REQUIREMENT:
Scan the records beneath this line for the line holding "the CSR store" and the line holding "def Obligations.ResetPortIsIdempotent : Prop", then transcribe exactly those two and all lines between.

WORKING DATA:

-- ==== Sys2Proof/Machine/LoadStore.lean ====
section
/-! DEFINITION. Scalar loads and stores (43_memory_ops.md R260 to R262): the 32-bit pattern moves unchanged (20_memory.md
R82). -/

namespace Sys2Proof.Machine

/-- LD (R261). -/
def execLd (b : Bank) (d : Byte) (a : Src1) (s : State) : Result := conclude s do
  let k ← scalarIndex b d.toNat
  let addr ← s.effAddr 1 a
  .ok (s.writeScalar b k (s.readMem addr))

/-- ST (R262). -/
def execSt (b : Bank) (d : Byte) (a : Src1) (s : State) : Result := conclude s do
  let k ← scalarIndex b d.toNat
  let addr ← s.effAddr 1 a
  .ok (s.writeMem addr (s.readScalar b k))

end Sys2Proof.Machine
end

--

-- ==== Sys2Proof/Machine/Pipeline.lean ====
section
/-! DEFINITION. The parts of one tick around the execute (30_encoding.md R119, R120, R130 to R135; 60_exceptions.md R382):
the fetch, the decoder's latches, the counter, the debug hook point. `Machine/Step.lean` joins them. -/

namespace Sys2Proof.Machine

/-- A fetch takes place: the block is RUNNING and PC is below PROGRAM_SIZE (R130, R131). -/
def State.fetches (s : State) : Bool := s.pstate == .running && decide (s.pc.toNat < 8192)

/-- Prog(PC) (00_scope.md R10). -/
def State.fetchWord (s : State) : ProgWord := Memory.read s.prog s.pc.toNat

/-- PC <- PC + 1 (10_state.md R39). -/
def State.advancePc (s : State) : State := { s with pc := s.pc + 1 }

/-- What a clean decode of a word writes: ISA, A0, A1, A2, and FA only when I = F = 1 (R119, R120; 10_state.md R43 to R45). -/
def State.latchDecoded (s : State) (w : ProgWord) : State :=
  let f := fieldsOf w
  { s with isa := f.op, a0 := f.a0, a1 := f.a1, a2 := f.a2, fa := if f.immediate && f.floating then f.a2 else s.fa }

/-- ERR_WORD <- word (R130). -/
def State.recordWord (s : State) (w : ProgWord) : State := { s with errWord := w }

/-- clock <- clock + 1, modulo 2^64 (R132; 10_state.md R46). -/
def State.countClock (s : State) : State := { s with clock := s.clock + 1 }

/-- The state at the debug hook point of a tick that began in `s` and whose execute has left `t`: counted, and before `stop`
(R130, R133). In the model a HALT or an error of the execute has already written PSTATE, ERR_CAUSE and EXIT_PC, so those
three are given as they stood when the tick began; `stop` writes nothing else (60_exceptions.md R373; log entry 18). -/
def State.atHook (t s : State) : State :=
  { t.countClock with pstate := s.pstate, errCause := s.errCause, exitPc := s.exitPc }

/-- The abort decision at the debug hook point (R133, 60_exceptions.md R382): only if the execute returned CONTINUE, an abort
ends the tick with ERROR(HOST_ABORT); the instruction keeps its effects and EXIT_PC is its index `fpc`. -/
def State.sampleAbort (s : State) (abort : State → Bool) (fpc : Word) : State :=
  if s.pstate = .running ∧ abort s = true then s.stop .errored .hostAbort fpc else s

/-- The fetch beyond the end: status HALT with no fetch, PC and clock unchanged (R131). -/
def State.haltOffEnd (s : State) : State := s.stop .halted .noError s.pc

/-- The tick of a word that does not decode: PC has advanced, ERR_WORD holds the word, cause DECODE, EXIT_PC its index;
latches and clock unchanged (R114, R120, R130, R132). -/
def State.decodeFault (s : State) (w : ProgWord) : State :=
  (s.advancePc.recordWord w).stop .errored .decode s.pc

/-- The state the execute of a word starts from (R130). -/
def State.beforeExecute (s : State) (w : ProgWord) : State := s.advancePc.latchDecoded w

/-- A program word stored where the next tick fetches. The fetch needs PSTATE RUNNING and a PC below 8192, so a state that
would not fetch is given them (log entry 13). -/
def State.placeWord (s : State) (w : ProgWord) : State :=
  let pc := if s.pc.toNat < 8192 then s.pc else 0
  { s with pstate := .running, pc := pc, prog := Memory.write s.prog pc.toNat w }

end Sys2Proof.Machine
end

* * *

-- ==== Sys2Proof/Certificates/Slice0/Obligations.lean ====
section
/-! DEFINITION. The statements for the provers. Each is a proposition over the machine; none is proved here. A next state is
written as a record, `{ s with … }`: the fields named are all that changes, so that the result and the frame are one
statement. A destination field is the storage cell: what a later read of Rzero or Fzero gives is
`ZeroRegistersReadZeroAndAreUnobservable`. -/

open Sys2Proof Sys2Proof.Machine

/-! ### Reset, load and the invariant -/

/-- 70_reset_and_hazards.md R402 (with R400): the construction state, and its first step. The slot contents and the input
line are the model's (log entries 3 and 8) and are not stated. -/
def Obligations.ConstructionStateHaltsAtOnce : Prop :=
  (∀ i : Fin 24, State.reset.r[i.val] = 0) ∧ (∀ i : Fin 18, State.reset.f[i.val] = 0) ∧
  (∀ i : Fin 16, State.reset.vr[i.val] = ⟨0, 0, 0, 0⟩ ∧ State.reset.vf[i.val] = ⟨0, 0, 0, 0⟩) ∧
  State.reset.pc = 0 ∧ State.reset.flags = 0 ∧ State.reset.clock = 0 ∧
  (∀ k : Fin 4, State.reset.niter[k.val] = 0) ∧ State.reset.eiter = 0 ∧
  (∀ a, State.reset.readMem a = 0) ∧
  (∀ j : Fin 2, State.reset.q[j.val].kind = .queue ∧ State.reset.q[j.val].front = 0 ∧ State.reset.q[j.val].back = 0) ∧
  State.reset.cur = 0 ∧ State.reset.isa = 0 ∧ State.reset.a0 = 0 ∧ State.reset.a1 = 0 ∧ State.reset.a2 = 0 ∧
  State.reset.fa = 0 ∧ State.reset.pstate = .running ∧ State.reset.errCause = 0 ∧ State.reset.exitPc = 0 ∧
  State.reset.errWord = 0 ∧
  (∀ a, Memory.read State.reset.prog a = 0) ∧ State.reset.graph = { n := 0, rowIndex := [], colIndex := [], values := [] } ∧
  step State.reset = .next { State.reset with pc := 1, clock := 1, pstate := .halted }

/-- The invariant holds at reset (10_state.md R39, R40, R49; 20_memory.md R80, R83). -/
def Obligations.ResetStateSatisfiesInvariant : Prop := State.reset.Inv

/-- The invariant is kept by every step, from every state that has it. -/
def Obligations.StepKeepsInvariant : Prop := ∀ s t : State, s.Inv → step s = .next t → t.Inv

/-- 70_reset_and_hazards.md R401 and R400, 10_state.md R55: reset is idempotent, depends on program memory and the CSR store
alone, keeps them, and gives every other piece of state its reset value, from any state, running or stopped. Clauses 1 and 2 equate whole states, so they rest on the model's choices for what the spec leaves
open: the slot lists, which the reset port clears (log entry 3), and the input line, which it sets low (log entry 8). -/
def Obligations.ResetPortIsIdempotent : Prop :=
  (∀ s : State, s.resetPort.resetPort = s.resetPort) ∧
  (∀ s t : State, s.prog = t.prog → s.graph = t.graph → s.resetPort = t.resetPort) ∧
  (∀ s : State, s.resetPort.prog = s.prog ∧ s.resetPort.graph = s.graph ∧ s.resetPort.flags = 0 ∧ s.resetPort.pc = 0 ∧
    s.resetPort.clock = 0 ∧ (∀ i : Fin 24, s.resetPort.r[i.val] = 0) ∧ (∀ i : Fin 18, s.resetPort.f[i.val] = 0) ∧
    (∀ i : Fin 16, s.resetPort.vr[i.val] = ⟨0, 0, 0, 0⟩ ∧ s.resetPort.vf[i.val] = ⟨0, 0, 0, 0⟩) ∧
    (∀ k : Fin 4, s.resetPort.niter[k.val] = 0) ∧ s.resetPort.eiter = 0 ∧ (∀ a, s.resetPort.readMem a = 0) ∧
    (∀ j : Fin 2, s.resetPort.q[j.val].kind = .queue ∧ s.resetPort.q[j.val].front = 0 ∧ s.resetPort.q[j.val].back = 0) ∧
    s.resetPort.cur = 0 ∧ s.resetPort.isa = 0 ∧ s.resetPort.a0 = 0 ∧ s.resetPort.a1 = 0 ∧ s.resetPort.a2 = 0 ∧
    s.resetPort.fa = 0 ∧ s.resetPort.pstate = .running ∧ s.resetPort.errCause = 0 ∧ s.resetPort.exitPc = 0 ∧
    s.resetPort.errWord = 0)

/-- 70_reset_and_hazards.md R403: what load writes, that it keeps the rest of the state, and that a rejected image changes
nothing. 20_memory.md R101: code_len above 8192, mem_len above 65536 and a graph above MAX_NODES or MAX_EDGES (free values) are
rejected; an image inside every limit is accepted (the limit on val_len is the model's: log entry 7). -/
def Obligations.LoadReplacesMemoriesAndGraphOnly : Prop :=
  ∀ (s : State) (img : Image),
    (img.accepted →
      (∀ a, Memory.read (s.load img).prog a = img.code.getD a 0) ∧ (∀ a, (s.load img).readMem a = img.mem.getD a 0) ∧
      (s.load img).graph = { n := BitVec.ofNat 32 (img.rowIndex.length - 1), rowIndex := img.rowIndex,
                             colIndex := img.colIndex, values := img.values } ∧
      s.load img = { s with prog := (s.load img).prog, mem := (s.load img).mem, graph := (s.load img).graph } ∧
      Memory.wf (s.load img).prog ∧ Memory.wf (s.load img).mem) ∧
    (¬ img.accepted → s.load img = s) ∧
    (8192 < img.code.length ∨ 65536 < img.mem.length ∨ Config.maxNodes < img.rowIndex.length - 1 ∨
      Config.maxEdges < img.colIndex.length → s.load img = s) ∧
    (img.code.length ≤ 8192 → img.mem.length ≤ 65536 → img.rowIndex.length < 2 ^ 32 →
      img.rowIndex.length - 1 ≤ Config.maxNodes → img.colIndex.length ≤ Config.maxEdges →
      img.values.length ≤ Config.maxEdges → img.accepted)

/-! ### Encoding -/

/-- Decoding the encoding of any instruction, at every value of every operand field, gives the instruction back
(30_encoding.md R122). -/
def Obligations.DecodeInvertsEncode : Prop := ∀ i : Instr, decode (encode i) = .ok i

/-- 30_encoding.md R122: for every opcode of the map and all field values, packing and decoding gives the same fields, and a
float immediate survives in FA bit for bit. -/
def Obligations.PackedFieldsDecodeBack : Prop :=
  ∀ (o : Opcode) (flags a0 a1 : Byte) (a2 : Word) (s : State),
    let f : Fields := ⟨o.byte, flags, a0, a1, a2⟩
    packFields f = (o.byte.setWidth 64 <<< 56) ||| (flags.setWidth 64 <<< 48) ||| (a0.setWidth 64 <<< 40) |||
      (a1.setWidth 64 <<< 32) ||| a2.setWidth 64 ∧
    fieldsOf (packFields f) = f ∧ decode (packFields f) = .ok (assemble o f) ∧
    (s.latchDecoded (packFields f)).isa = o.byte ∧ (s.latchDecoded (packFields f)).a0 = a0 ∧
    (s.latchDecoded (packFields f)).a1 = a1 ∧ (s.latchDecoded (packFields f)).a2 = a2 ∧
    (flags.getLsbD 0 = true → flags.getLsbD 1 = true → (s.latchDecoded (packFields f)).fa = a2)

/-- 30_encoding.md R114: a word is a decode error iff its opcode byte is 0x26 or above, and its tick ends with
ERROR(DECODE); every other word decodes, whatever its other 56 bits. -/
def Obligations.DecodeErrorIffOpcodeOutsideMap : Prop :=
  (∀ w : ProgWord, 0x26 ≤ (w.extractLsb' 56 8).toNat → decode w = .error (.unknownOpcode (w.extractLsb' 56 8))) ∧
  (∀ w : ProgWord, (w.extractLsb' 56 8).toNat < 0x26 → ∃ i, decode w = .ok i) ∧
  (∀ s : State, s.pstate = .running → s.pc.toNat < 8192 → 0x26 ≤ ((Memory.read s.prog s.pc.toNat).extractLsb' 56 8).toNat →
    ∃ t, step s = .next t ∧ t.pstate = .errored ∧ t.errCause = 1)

REPLY TO THE TASK:
/-- 70_reset_and_hazards.md R401 and R400, 10_state.md R55: reset is idempotent, depends on program memory and the CSR store
alone, keeps them, and gives every other piece of state its reset value, from any state, running or stopped. Clauses 1 and 2 equate whole states, so they rest on the model's choices for what the spec leaves
open: the slot lists, which the reset port clears (log entry 3), and the input line, which it sets low (log entry 8). -/
def Obligations.ResetPortIsIdempotent : Prop :=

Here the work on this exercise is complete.